Valid statistics: Average, Sum

Operation5XXErrors

The number of requests made to the feature store runtime operations where the operation returned a 5xx HTTP response code. For each 5xx response, 1 is sent; otherwise, 0 is sent.

Units: None

Valid statistics: Average, Sum

ThrottledRequests

The number of requests made to the feature store runtime operations where the request got throttled. For each throttled request, 1 is sent; otherwise, 0 is sent.

Units: None

Valid statistics: Average, Sum

Latency

The time interval to process requests made to the Feature Store runtime operations.
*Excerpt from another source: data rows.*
/-- The triangle test on a triangle record (R388). -/
def triTest (r : Ray) (cullb cullf : Bool) (k rec1 : Nat) : Option RayHit :=
  let p0 := vec3 rec1 0
  let e1 := subF (vec3 rec1 96) p0
  let e2 := subF (vec3 rec1 192) p0
  let s := subF r.o p0
  let pv := crossF r.d e2
  let qv := crossF s e1
  let det := dotF e1 pv
  if feq32 det 0 || (cullb && flt32 det 0) || (cullf && flt32 0 det) then none
  else
    let inv := fdiv32 0x3F800000 det
    let b1 := fmul32 (dotF s pv) inv
    let b2 := fmul32 (dotF r.d qv) inv
    let t := fmul32 (dotF e2 qv) inv
    if fle32 0 b1 && fle32 0 b2 && fle32 (fadd32 b1 b2) 0x3F800000 && fle32 r.tmin t && fle32 t r.tmax then
      some ⟨k, t, flt32 det 0, fld rec1 288 4, b1, b2⟩
    else none

/-- The nearer of two hits; of equal t, the lower index (R389). -/
def nearer (a b : Option RayHit) : Option RayHit :=
  match a, b with
  | none, x => x
  | x, none => x
  | some x, some y => if flt32 y.t x.t || (feq32 y.t x.t && decide (y.tri < x.tri)) then some y else some x

/-- The hit record, or the miss record (R390). -/
def hitRecord4 (h : Option RayHit) : List Nat :=
  match h with
  | none => [0x03FFFFFF, 0x7F800000, 0, 0]
  | some h => [h.tri + b2n h.back * 2 ^ 26 + h.kind * 2 ^ 28, h.t, h.b1, h.b2]

/-! ## Traversal (R385, R386, R389) -/

/-- Whether a child word is valid (Table 14-2a). -/
def childOk (bvh c : Nat) : Bool :=
  if bit c 30 then decide (c = 2 ^ 30)
  else if bit c 31 then decide (fld c 0 26 + fld c 26 4 < bvhNtri bvh)
  else decide (fld c 0 30 < bvhNnode bvh)

/-- Whether a node record is valid, apart from its depth (R386). -/
def nodeOk (bvh n : Nat) : Bool :=
  decide (fld n 448 64 = 0) && boxOk (boxAt n 0) && boxOk (boxAt n 192) && childOk bvh (fld n 384 32) && childOk bvh (fld n 416 32)

/-- Whether a triangle record is valid (R386). -/
def triOk (t : Nat) : Bool :=
  decide (fld t 292 28 = 0) && (vec3 t 0 ++ vec3 t 96 ++ vec3 t 192).all ffin32 && decide (fld t 288 4 ≠ 0)

/-- Tests n triangles of a leaf from k on: the nearest hit so far, or a cause with its address. -/
def leafHits (p : Port) (bvh : Nat) (r : Ray) (cullb cullf : Bool) : Nat → Nat → Option RayHit → Act (Except (Nat × Nat) (Option RayHit))
  | 0, _, best => pure (.ok best)
  | n + 1, k, best => do
    let a := bvhTris bvh + 48 * k
    match ← readRange p fresh a 48 with
    | .error e => return .error e
    | .ok t =>
      if !triOk t then return .error (0x60, a)
      else leafHits p bvh r cullb cullf n (k + 1) (nearer best (triTest r cullb cullf k t))

/-- Visits a node and what its passing children hold; the fuel is what the path may still pass (DEDUCED, log 47). -/
def visitNode (p : Port) (bvh : Nat) (r : Ray) (cullb cullf : Bool) : Nat → Nat → Option RayHit → Act (Except (Nat × Nat) (Option RayHit))
  | 0, i, _ => pure (.error (0x60, bvhNodes bvh + 64 * i))
  | fuel + 1, i, best => do
    let a := bvhNodes bvh + 64 * i
    match ← readRange p fresh a 64 with
    | .error e => return .error e
    | .ok n =>
      if !nodeOk bvh n then return .error (0x60, a)
      else
        let child : Nat → Option RayHit → Act (Except (Nat × Nat) (Option RayHit)) := fun c best => do
          let w := fld n (384 + 32 * c) 32
          if bit w 30 || !boxPass r (boxAt n (192 * c)) then return .ok best
          else if bit w 31 then leafHits p bvh r cullb cullf (fld w 26 4 + 1) (fld w 0 26) best
          else visitNode p bvh r cullb cullf fuel (fld w 0 30) best
        match ← child 0 best with
        | .error e => return .error e
        | .ok b => child 1 b

/-- Traces a ray (R387 to R389). -/
def traceRay (p : Port) (bvh : Nat) (r : Ray) (cullb cullf : Bool) : Act (Except (Nat × Nat) (Option RayHit)) :=
  if r.void || !boxPass r (boxAt bvh 192) then pure (.ok none) else visitNode p bvh r cullb cullf 64 0 none

/-! ## BVHBIND -/

/-- BVHBIND (R401) -/
def execBvhbind (d a b : BitVec 5) (s : State) : Host.Outcome State Fault Refusal :=
  perform (do
    discard myGroup
    let (n, ga) ← myGang
    let va ← sreg a.toNat
    let i ← sreg b.toNat
    check [(decide (i > 3), 0x04), (decide (va ≥ 2 ^ 48), 0x10), (decide (va % 64 ≠ 0), 0x12)]
    let r ← readRec va 64
    if !bvhOk r then raise 0x60
    putGang n { ga with bvh := Tab.set ga.bvh i r }
    finishWith d.toNat (bvhNtri r)) s

/-! ## Issuing Y entries -/

/-- The words of n registers of a thread from one on. -/
def Lane.regWords (l : Lane) (t a n : Nat) : List Nat := (upFrom 0 n).map (fun i => (Tab.getD (l.g.thread t).v (a + i) 0).toNat)

/-- The binding slot an immediate names, of the issuing gang. -/
def slotRecord (l : Lane) (imm : Nat) : Act (Option Nat) := do
  return Tab.find (← getGang (l.k / 65536)).bvh (fld imm 0 2)

/-- A fresh result tag for a lane word that has no result. -/
def freshTag (k : Nat) : Act Nat := do
  let g ← getGroup k
  putGroup k { g with tags := g.tags + 1 }
  return g.tags

/-- The checks of a Lantern lane word (R166, and "Lane instructions"). -/
def lanternChecks (l : Lane) (regs : List Nat) (r : Option Nat) (cache : Bool) : Act Unit :=
  checkLane l (regs.map (fun x => (l.g.lacks x, 0x04)) ++
    [(r.isNone, 0x04), (cache && ((r.map bvhRclog).getD 1 == 0), 0x04)])

/-- The miss record for the helpers among some threads. -/
def helperMisses (l : Lane) (ts : List Nat) (d : Nat) : List (Nat × Nat × W32) :=
  (ts.filter (fun t => (l.g.thread t).cls == .helper)).flatMap (fun t => wordWrites t d (hitRecord4 none))

/-- TRACE at issue; with only helpers in part(F) no entry issues, and the miss records come as any result does (R89, R391) -/
def execTrace (w : LaneW) (s : State) : Host.Outcome State Fault Refusal :=
  perform (do
    let l ← myLane
    let imm := w.imm.toNat
    let r ← slotRecord l imm
    lanternChecks l [w.a.toNat + 7, w.d.toNat + 3] r false
    let bvh ← need r
    let ts := l.part w
    let rays := ts.filter (fun t => !((l.g.thread t).cls == .helper))
    if ts.isEmpty then laneDone
    else if rays.isEmpty then
      let tag ← laneLater w
      resultReady l.k tag (helperMisses l ts w.d.toNat)
    else
      guardA ((← now).roomFor l.k 5)
      let tag ← laneLater w
      discard (issueEntry l.k 5 (.trace bvh (bit imm 8) (bit imm 9) w.d.toNat
        (ts.map (fun t => l.targ t (l.regWords t w.a.toNat 8))) tag))) s

/-- Sets the wait of a group's first fragment that traces under TRACE.SORT. -/
def sortTraced (k : Nat) : Act Unit :=
  modGroup k (fun g => { g with run := { g.run with frags := g.run.frags.map (fun (f : Frag) => match f.wait with
    | .tracing x => { f with wait := .meeting g.sorts x }
    | _ => f) } })

/-- The root join after a TRACE.SORT at x parks at it: the joined fragment continues at x itself (R189, R392) (DEDUCED, log 48). -/
def RootJoin.sortAt (r : RootJoin) (x : Int) : RootJoin :=
  { r with rc := some (x - 1) }

/-- TRACE.SORT at issue (R392) -/
def execTraceSort (w : LaneW) (s : State) : Host.Outcome State Fault Refusal :=
  perform (do
    closeLane
    let l ← myLane
    let x := l.fr.pc
    let imm := w.imm.toNat
    checkLane l [(!l.fr.stack.isEmpty, 0x04)]
    match l.g.run.root with
    | some r => putGroup l.k ({ l.g with run := { l.g.run with root := some (r.sortAt x) } }.resume l.fi l.fr.mask)
    | none =>
      let r ← slotRecord l imm
      lanternChecks l [w.a.toNat + 7, w.d.toNat + 3] r false
      let bvh ← need r
      let ts := l.active
      let rays := ts.filter (fun t => !((l.g.thread t).cls == .helper))
      guardA ((← now).roomFor l.k 5)
      let tag ← freshTag l.k
      modGroup l.k (fun g => { g with
        sorts := g.sorts + 1
        lpend := if rays.isEmpty then g.lpend else g.lpend ++ [⟨tag, false, []⟩]
        threads := if rays.isEmpty then writeLanes g.threads (helperMisses l ts w.d.toNat) else g.threads
        run := { g.run with frags := setNth g.run.frags l.fi { l.fr with wait := .tracing x } } })
      if rays.isEmpty then sortTraced l.k
      else discard (issueEntry l.k 5 (.trace bvh (bit imm 8) (bit imm 9) w.d.toNat
        (ts.map (fun t => l.targ t (l.regWords t w.a.toNat 8))) tag))) s

/-- The threads of a TRACE entry from the next on, n of them at most: whether all were traced (R391). -/
def traceRun (k : Nat) (p : Port) (bvh : Nat) (cullb cullf : Bool) (dst tag : Nat) : Nat → List TArg → Act Bool
  | _, [] => pure true
  | 0, _ => pure false
  | n + 1, t :: ts => do
    let r ← (if t.helper then pure (.ok none) else traceRay p bvh (Ray.ofWords (t.words.map (fun x => x.toNat))) cullb cullf)
    match r with
    | .error (c, a) =>
      entryFault k 5 tag c t.tnum a
      return false
    | .ok h =>
      threadDone k 5 tag (wordWrites t.tnum dst (hitRecord4 h))
      traceRun k p bvh cullb cullf dst tag n ts

/-- TRACE_ENTRY_PERFORM: the next n threads; a TRACE.SORT's group then enters its meeting (R391, R392). -/
def execTraceEntryPerform (part : Part) (s : State) : Host.Outcome State Fault Refusal :=
  perform (do
    let (g, qu, e) ← headOf part.g 5
    match e.op with
    | .trace bvh cullb cullf dst args tag =>
      if ← traceRun part.g (← headPort part.g 5) bvh cullb cullf dst tag part.n (args.drop e.pos) then
        resultReady part.g tag []
        discard (complete part.g 5 0 0)
        let sorting := g.run.frags.any (fun f => match f.wait with | .tracing _ => true | _ => false)
        let windowed := g.run.frags.any (fun f => f.wins.any (fun v => v.1 == tag))
        if sorting && !windowed then
          modGroup part.g (fun g => g.writeTags [tag])
          sortTraced part.g
    | _ => stall) s

/-! ## The meeting (R393, R394) -/

/-- The lane index at which a group waits in its n-th meeting. -/
def Group.meetingAt (g : Group) (n : Nat) : Option Int :=
  g.run.frags.findSome? (fun f => match f.wait with
    | .meeting m x => if m = n then some x else none
    | _ => none)

/-- A member's movers, finished threads among them: position, and the KIND of its hit (R394) (DEDUCED, log 48). -/
def Group.movers (g : Group) : List (Nat × Nat) :=
  match g.run.frags with
  | f :: _ =>
    let d := match decodeLane f.word with
      | .ok (.traceSort w) => w.d.toNat
      | _ => 0
    ((upFrom 0 32).filter (fun t => (g.thread t).cls == .normal)).map (fun t =>
      (t, fld (Tab.getD (g.thread t).v d 0).toNat 28 4))
  | [] => []

/-- The members of a meeting leave it with the threads given to each position, as one fragment of the unfinished ones at x + 1, or
with their run ended where none is left (R189, R394). -/
def Group.afterMeeting (g : Group) (x : Int) (put : List (Nat × Thread)) : Group :=
  let g1 := { g with threads := put.foldl (fun ts (p : Nat × Thread) => Tab.set ts p.1 p.2) g.threads }
  let left := g1.unfinished
  { g1 with run := { g1.run with
      linkWd := 8
      frags := g1.run.frags.map (fun (f : Frag) => { f with mask := left, pc := x + 1, stack := [], wait := .none }) } }.resumeEmpty
    g1.run.frags.length

/-- TRACE_SORT_MEETING: the n-th meeting of the groups of one gang on one core with equal register counts (R393, R394). -/
def execTraceSortMeeting (gang pos regcnt n : Nat) (s : State) : Host.Outcome State Fault Refusal :=
  perform (do
    let s ← now
    let members := sortBy (fun (g : Nat × Group) => g.1) (s.groups.filter (fun g => g.1 / 65536 == gang && g.2.id.pos == pos &&
      g.2.regcnt == regcnt && !g.2.exited && decide (g.2.sorts ≤ n)))
    let ats := members.map (fun g => g.2.meetingAt n)
    guardA (!members.isEmpty && ats.all (fun x => x.isSome) && members.all (fun g => !g.2.st.stopped))
    let x := (ats.head?.getD none).getD 0
    if ats.any (fun y => !(y == some x)) then
      members.forM (fun g => do
        let y := (g.2.meetingAt n).getD 0
        modGroup g.1 (fun g => { g with run := { g.run with frags := g.run.frags.map (fun (f : Frag) => { f with wait := .none }) } })
        raiseUnit (.group g.1) (Cause.atLane 0x04 y (leastOf 0 (g.2.run.frags.flatMap (fun f => bitsOf 32 f.mask.toNat))) 0))
    else
      let all := members.flatMap (fun g => g.2.movers.map (fun m => (g.1, m.1, m.2, g.2.thread m.1)))
      let sorted := sortBy (fun (m : Nat × Nat × Nat × Thread) => m.2.2.1) all
      let spots := all.map (fun m => (m.1, m.2.1))
      let moves := spots.zip (sorted.map (fun m => m.2.2.2))
      members.forM (fun g =>
        modGroup g.1 (fun x1 => x1.afterMeeting x ((moves.filter (fun m => m.1.1 == g.1)).map (fun m => (m.1.2, m.2)))))) s

/-! ## HITGET -/

/-- HITGET at issue (R395) -/
def execHitget (w : LaneW) (s : State) : Host.Outcome State Fault Refusal :=
  perform (do
    let l0 ← myLane
    let xs ← readOps w (l0.part w) [slot32 w.a]
    let l ← myLane
    let r ← slotRecord l w.imm.toNat
    lanternChecks l [w.d.toNat + 2] r false
    let bvh ← need r
    if xs.isEmpty then laneDone
    else
      guardA ((← now).roomFor l.k 5)
      let tag ← laneLater w
      discard (issueEntry l.k 5 (.hitget bvh w.c.toNat w.d.toNat (xs.map (fun x => l.targ x.1 [arg x.2 0])) tag))) s

/-- The threads of a HITGET entry from the next on, ascending, n of them at most (R395). -/
def hitgetRun (k : Nat) (p : Port) (bvh sel dst tag : Nat) : Nat → List TArg → Act Unit
  | _, [] => do
    resultReady k tag []
    discard (complete k 5 0 0)
  | 0, _ => pure ()
  | n + 1, t :: ts => do
    let i := fld (nth t.words 0 0).toNat 0 26
    if i = 0x3FFFFFF then
      threadDone k 5 tag (wordWrites t.tnum dst [0, 0, 0])
      hitgetRun k p bvh sel dst tag n ts
    else if i ≥ bvhNtri bvh then entryFault k 5 tag 0x04 t.tnum 0
    else
      match ← readRange p fresh (bvhTris bvh + 48 * i) 48 with
      | .error (c, a) => entryFault k 5 tag c t.tnum a
      | .ok r =>
        threadDone k 5 tag (wordWrites t.tnum dst (vec3 r (96 * sel)))
        hitgetRun k p bvh sel dst tag n ts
This interval is measured from the time SageMaker receives the request until it returns a response to the client.

Units: Microseconds

Valid statistics: Average, Sum, Min, Max, Sample Count, Percentiles

Dimensions for Feature Store Operational Metrics

Dimension Description

FeatureGroupName, OperationName

Filters feature store runtime operational metrics of the feature group and the operation that you've specified. You can use these dimensions for non batch operations, such as GetRecord, PutRecord, and DeleteRecord.
OperationName

Filters feature store runtime operational metrics for the operation that you've specified. You can use this dimension for batch operations such as BatchGetRecord.

SageMaker Pipelines Metrics

The AWS/Sagemaker/ModelBuildingPipeline namespace includes the following metrics for pipeline executions.

Two categories of Pipelines execution metrics are available:

  • Execution Metrics across All Pipelines – Account level pipeline execution metrics (for all pipelines in the current account)

  • Execution Metrics by Pipeline – Pipeline execution metrics per pipeline

Metrics are available at a 1-minute frequency.

Pipelines Execution Metrics

Metric Description
ExecutionStarted

The number of pipeline executions that started.

Units: Count

Valid statistics: Average, Sum

ExecutionFailed

The number of pipeline executions that failed.

Units: Count

Valid statistics: Average, Sum

ExecutionSucceeded

The number of pipeline executions that succeeded.

Units: Count

Valid statistics: Average, Sum

ExecutionStopped

The number of pipeline executions that stopped.

Units: Count

Valid statistics: Average, Sum

ExecutionDuration

The duration in milliseconds that the pipeline execution ran.

Units: Milliseconds

Valid statistics: Average, Sum, Min, Max, Sample Count

Dimensions for Execution Metrics by Pipeline

Dimension Description
PipelineName

Filters pipeline execution metrics for a specified pipeline.

Pipelines Step Metrics

The AWS/Sagemaker/ModelBuildingPipeline namespace includes the following metrics for pipeline steps.

Metrics are available at a 1-minute frequency.

Metric Description
StepStarted

The number of steps that started.

Units: Count

Valid statistics: Average, Sum

StepFailed

The number of steps that failed.

Units: Count

Valid statistics: Average, Sum

StepSucceeded

The number of steps that succeeded.

Units: Count

Valid statistics: Average, Sum

StepStopped

The number of steps that stopped.

Units: Count

Valid statistics: Average, Sum

StepDuration

The duration in milliseconds that the step ran.

Units: Milliseconds

Valid statistics: Average, Sum, Min, Max, Sample Count

Dimensions for Pipelines Step Metrics

Dimension Description
PipelineName, StepName

Filters step metrics for a specified pipeline and step.